[Opening Material provided section]
-- ==== Sys2Proof/Laws/KeptElectric.lean ====
section
/-! SUPPORT. What the definitions of Sys2Proof/Machine/Electric.lean keep. -/

set_option linter.unusedSimpArgs false

namespace Sys2Proof.Machine

variable {s0 : State}

theorem kept_execRailFault {x0 : Moment} {x1 : Nat} {x2 : State} (h2 : Kept s0 x2) : KeptOut s0 (execRailFault x0 x1 x2) := by
  unfold execRailFault
  repeat' first
    | with_reducible assumption | intro _ | (simp only [kept_mk]; with_reducible apply keptC_upd)
    | with_reducible apply keptOut_next | with_reducible apply keptOut_ite | with_reducible apply kept_State_at
    | with_reducible apply kept_powerFall | with_reducible apply kept_modAon | with_reducible apply kept_ite | dsimp only
    | with_reducible exact Kept.refl _

theorem kept_execRailReturn {x0 : Moment} {x1 : Nat} {x2 : State} (h2 : Kept s0 x2) : KeptOut s0 (execRailReturn x0 x1 x2) := by
  unfold execRailReturn
  repeat' first
    | with_reducible assumption | intro _ | (simp only [kept_mk]; with_reducible apply keptC_upd)
    | with_reducible apply keptOut_next | with_reducible apply keptOut_ite | with_reducible apply kept_State_at
    | with_reducible apply kept_powerOn | with_reducible apply kept_ite | dsimp only | with_reducible exact Kept.refl _

theorem kept_clearRetention {x0 : State} (h0 : Kept s0 x0) : Kept s0 (clearRetention x0) := by
  unfold clearRetention
  repeat' first
    | with_reducible assumption | intro _ | (simp only [kept_mk]; with_reducible apply keptC_upd)
    | with_reducible apply kept_modAon | with_reducible apply kept_mirror | with_reducible apply kept_getD | dsimp only
    | with_reducible exact Kept.refl _

theorem kept_execVaux1v8Loss {x0 : Moment} {x1 : State} (h1 : Kept s0 x1) : KeptOut s0 (execVaux1v8Loss x0 x1) := by
  unfold execVaux1v8Loss
  repeat' first
    | with_reducible assumption | intro _ | (simp only [kept_mk]; with_reducible apply keptC_upd)
    | with_reducible apply keptOut_next | with_reducible apply keptOut_ite | with_reducible apply kept_State_at
    | with_reducible apply kept_clearRetention | with_reducible apply kept_powerFall | with_reducible apply kept_ite
    | dsimp only | with_reducible exact Kept.refl _

theorem kept_ptpGone {x0 : State} (h0 : Kept s0 x0) : Kept s0 (ptpGone x0) := by
  unfold ptpGone
  repeat' first
    | with_reducible assumption | (simp only [kept_mk]; with_reducible apply keptC_upd) | with_reducible apply kept_ptpSelect
    | dsimp only | with_reducible exact Kept.refl _

theorem kept_execSerdesRefLoss {x0 : Moment} {x1 : State} (h1 : Kept s0 x1) : KeptOut s0 (execSerdesRefLoss x0 x1) := by
  unfold execSerdesRefLoss
  repeat' first
    | with_reducible assumption | intro _ | (simp only [kept_mk]; with_reducible apply keptC_upd)
    | with_reducible apply keptOut_next | with_reducible apply keptOut_ite | with_reducible apply kept_State_at
    | with_reducible apply kept_portDown | with_reducible apply kept_linkLost | with_reducible apply kept_settleAll
    | with_reducible apply kept_ptpGone | with_reducible apply kept_ite | with_reducible apply kept_foldl
    | with_reducible apply kept_foldl_snd | dsimp only | with_reducible exact Kept.refl _

theorem kept_execSerdesRefReturn {x0 : Moment} {x1 : State} (h1 : Kept s0 x1) : KeptOut s0 (execSerdesRefReturn x0 x1) := by
  unfold execSerdesRefReturn
  repeat' first
    | with_reducible assumption | intro _ | (simp only [kept_mk]; with_reducible apply keptC_upd)
    | with_reducible apply keptOut_next | with_reducible apply keptOut_ite | with_reducible apply kept_State_at
    | with_reducible apply kept_startTraining | with_reducible apply kept_ite | with_reducible apply kept_foldl
    | with_reducible apply kept_foldl_snd | dsimp only | with_reducible exact Kept.refl _

theorem kept_execRefclkLoss {x0 : Moment} {x1 : State} (h1 : Kept s0 x1) : KeptOut s0 (execRefclkLoss x0 x1) := by
  unfold execRefclkLoss
  repeat' first
    | with_reducible assumption | (simp only [kept_mk]; with_reducible apply keptC_upd) | with_reducible apply keptOut_next
    | with_reducible apply kept_State_at | with_reducible apply kept_linkReset | dsimp only | with_reducible exact Kept.refl _

theorem kept_execXtalStop {x0 : Moment} {x1 : State} (h1 : Kept s0 x1) : KeptOut s0 (execXtalStop x0 x1) := by
  unfold execXtalStop
  repeat' first
    | with_reducible assumption | intro _ | (simp only [kept_mk]; with_reducible apply keptC_upd)
    | with_reducible apply keptOut_next | with_reducible apply kept_State_at | with_reducible apply kept_modAon | dsimp only
    | with_reducible exact Kept.refl _

theorem kept_execXtalRestart {x0 : Moment} {x1 : State} (h1 : Kept s0 x1) : KeptOut s0 (execXtalRestart x0 x1) := by
  unfold execXtalRestart
  repeat' first
    | with_reducible assumption | intro _ | (simp only [kept_mk]; with_reducible apply keptC_upd)
    | with_reducible apply keptOut_next | with_reducible apply keptOut_ite | with_reducible apply kept_State_at
    | with_reducible apply kept_modAon | with_reducible apply kept_ite | dsimp only | with_reducible exact Kept.refl _

theorem kept_execSmbClockLowTimeout {x0 : Moment} {x1 : State} (h1 : Kept s0 x1) : KeptOut s0 (execSmbClockLowTimeout x0 x1) := by
  unfold execSmbClockLowTimeout
  repeat' first
    | with_reducible assumption | with_reducible apply keptOut_next | with_reducible apply kept_State_at | dsimp only
    | with_reducible exact Kept.refl _

theorem kept_execI3cIdleTimeout {x0 : Moment} {x1 : State} (h1 : Kept s0 x1) : KeptOut s0 (execI3cIdleTimeout x0 x1) := by
  unfold execI3cIdleTimeout
  repeat' first
    | with_reducible assumption | with_reducible apply keptOut_next | with_reducible apply kept_State_at | dsimp only
    | with_reducible exact Kept.refl _

theorem kept_execSpiFlashTimeout {x0 : Moment} {x1 : State} (h1 : Kept s0 x1) : KeptOut s0 (execSpiFlashTimeout x0 x1) := by
  unfold execSpiFlashTimeout
  repeat' first
    | with_reducible assumption | intro _ | (simp only [kept_mk]; with_reducible apply keptC_upd)
    | with_reducible apply keptOut_next | with_reducible apply keptOut_ite | with_reducible apply kept_State_at
    | with_reducible apply kept_stopBoot | with_reducible apply kept_endFwLoad | with_reducible apply kept_ite | split
    | dsimp only | with_reducible exact Kept.refl _

end Sys2Proof.Machine
end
[Closing Material provided section]
All lines above from the one containing "(execXtalStop x0 x1) := by" to the one containing "kept_modAon | dsimp only" must be repeated exactly, both lines included, and no others.

theorem kept_execXtalStop {x0 : Moment} {x1 : State} (h1 : Kept s0 x1) : KeptOut s0 (execXtalStop x0 x1) := by
  unfold execXtalStop
  repeat' first
    | with_reducible assumption | intro _ | (simp only [kept_mk]; with_reducible apply keptC_upd)
    | with_reducible apply keptOut_next | with_reducible apply kept_State_at | with_reducible apply kept_modAon | dsimp only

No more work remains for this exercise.